The data was overlaid with data of traffic patterns in the city of Boston, Glennon says.
“Think of a flat map, and then we put on top of that railroad lines and subway lines and our stations and our facilities, and then on top of that, we’re able to model the impact of weather over time,’’ he says. “I see that as a future trend.”
Cold: Office tech mainstays
With all the use of AI and other emerging technologies, it’s easy to forget that much of daily business operations hinge on office technologies from the past century and beyond. For those organizations still tied to these outdated means of communicating and collaborating, that’s finally changing — in large part thanks to pandemic work-from-home mandates.
A mobile-first approach, for example, is enabling Mount Sinai Hospital to rely less on pagers as time goes on, Myers says. Physical fax machines are also becoming a thing of the past.
“We’re getting closer to a reality where fax machines will no longer be used in clinical practices,’’ she says. “Improvements in interoperability will translate to a better experience for patients wanting to share records electronically.”
The Los Angeles Police Federal Credit Union got rid of its fax machines in 2020 and is using electronic faxes now, says David H. Tran, vice president of information technology.
“Paper is also going away … we’re moving to online documentation signing,’’ Tran says.
In terms of other physical infrastructure, Tran imagines ATM machines “getting cooler,” although he says he doesn’t think cash will ever go away completely.
Hot: Advanced sensors
Many Americans experienced the convenience of virtual care throughout the pandemic and increasingly, more care will be delivered outside the traditional care setting and delivered as “hospitals at home” and through remote patient monitoring, says Myers.
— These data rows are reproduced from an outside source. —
-- ==== Sys2Proof/WellFormed.lean ====
section
/-! DEFINITION. Which commands are well formed: every operand fits the field or the range the manual gives it.  Operands that
the manual leaves to measurement (cycles, readings, times) are free. -/

namespace Sys2Proof

/-- A field or an index of `n` values holds `x`. -/
def fieldFits (n x : Nat) : Bool := decide (x < n)

/-- A core ID (R2): 32 columns of 22 rows. -/
def coreFits (c : Nat) : Bool := decide (c < 1024) && decide (c % 32 < 22)

/-- An origin exists: a core, one of two Headgates, the companion. -/
def Origin.fits : Origin → Bool
  | .core c => coreFits c
  | .hg h => fieldFits 2 h
  | .comp => true

/-- The header fields of a packet fit their widths (R342). -/
def Packet.fits (p : Packet) : Bool :=
  fieldFits 4096 p.dst && fieldFits 4096 p.src && fieldFits 6 p.cls && fieldFits 8 p.part && fieldFits 16 p.fmt && fieldFits 65536 p.tag &&
    fieldFits 32 p.op && fieldFits 256 p.txid && fieldFits 9 p.len16 && fieldFits 16 p.cause && fieldFits (2 ^ 48) p.addr

/-- The header fields of a Tether message fit their widths (R401). -/
def TMsg.fits (m : TMsg) : Bool :=
  fieldFits 8 m.cls && fieldFits 32 m.op && fieldFits 4096 m.txid && fieldFits 8 m.part && fieldFits 65536 m.tag && fieldFits 16 m.fmt &&
    fieldFits 256 m.status && fieldFits 16 m.state && fieldFits (2 ^ 45) m.addr

/-- The header fields of a flit fit their widths (R398). -/
def Flit.fits (f : Flit) : Bool :=
  fieldFits 4096 f.fseq && fieldFits 4096 f.ack && fieldFits 4 f.width && decide (f.cr.length = 5) && (f.cr.all fun n => fieldFits 64 n) && f.msg.fits &&
    fieldFits 16 f.nslot

/-- The header fields of a frame fit their widths, and LEN is that of its payload (R373). -/
def Frame.fits (f : Frame) : Bool :=
  fieldFits 16 f.typ && fieldFits 16 f.ver && fieldFits 8192 f.smod && fieldFits 8192 f.dmod && fieldFits 8 f.part && fieldFits 16 f.ksel && fieldFits 32768 f.len &&
    fieldFits (2 ^ 64) f.seq && fieldFits 65536 f.tag && fieldFits 16 f.fmt && fieldFits 256 f.xs && fieldFits (2 ^ 64) f.w3 && fieldFits (2 ^ 64) f.w4 &&
    fieldFits 65536 f.cred && fieldFits (2 ^ 48) f.ack && decide (f.payload.length = f.len)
Data streaming in from the edge is enabled by “extreme connectivity” that is “evolving rapidly,” especially with the advent of 5G, making remote monitoring possible, echoes Yochem.
“We are now able to connect to any location through multiple points of cellular connectivity,” including devices embedded with Bluetooth and WiFi, she says. “There’s dozens of ways in which these devices with advanced sensor capabilities are connected to some central data gathering.”
This is happening in other industries as well. If a manufacturer is shipping containers, advanced sensors will indicate temperature changes or if someone is opening it, Yochem says.
“Regardless of the business type, having advanced eyes and ears in a million places distributed throughout the business — and in our business, where patients are — is pretty exciting,’’ Yochem says.
Growing cold: Owning the customer
The long-held notion that companies should own their customer interactions and experiences for everything is no longer always the case, says Mehta.
As an example, he points to the fact that every banking transaction used to be owned by a customer’s bank. Today, “if I’m purchasing a car, I want to interact with the car dealer, not the bank in the middle,’’ he says. “What that means for us is we’re providing the banking services but we’re not the ones customers are dealing with from soup to nuts.”
Behind the scenes, the integration is done through the use of APIs and banking as a service, Mehta says.
“That’s a big thing; the expectation that everyone will own their customer’s interaction won’t necessarily always be true,’’ he says. Likewise, if a customer is buying a home, they will spend more time on a retail mortgage platform with more services embedded into it, Mehta adds.
“It’s a fundamental shift that we have to account for as an industry.”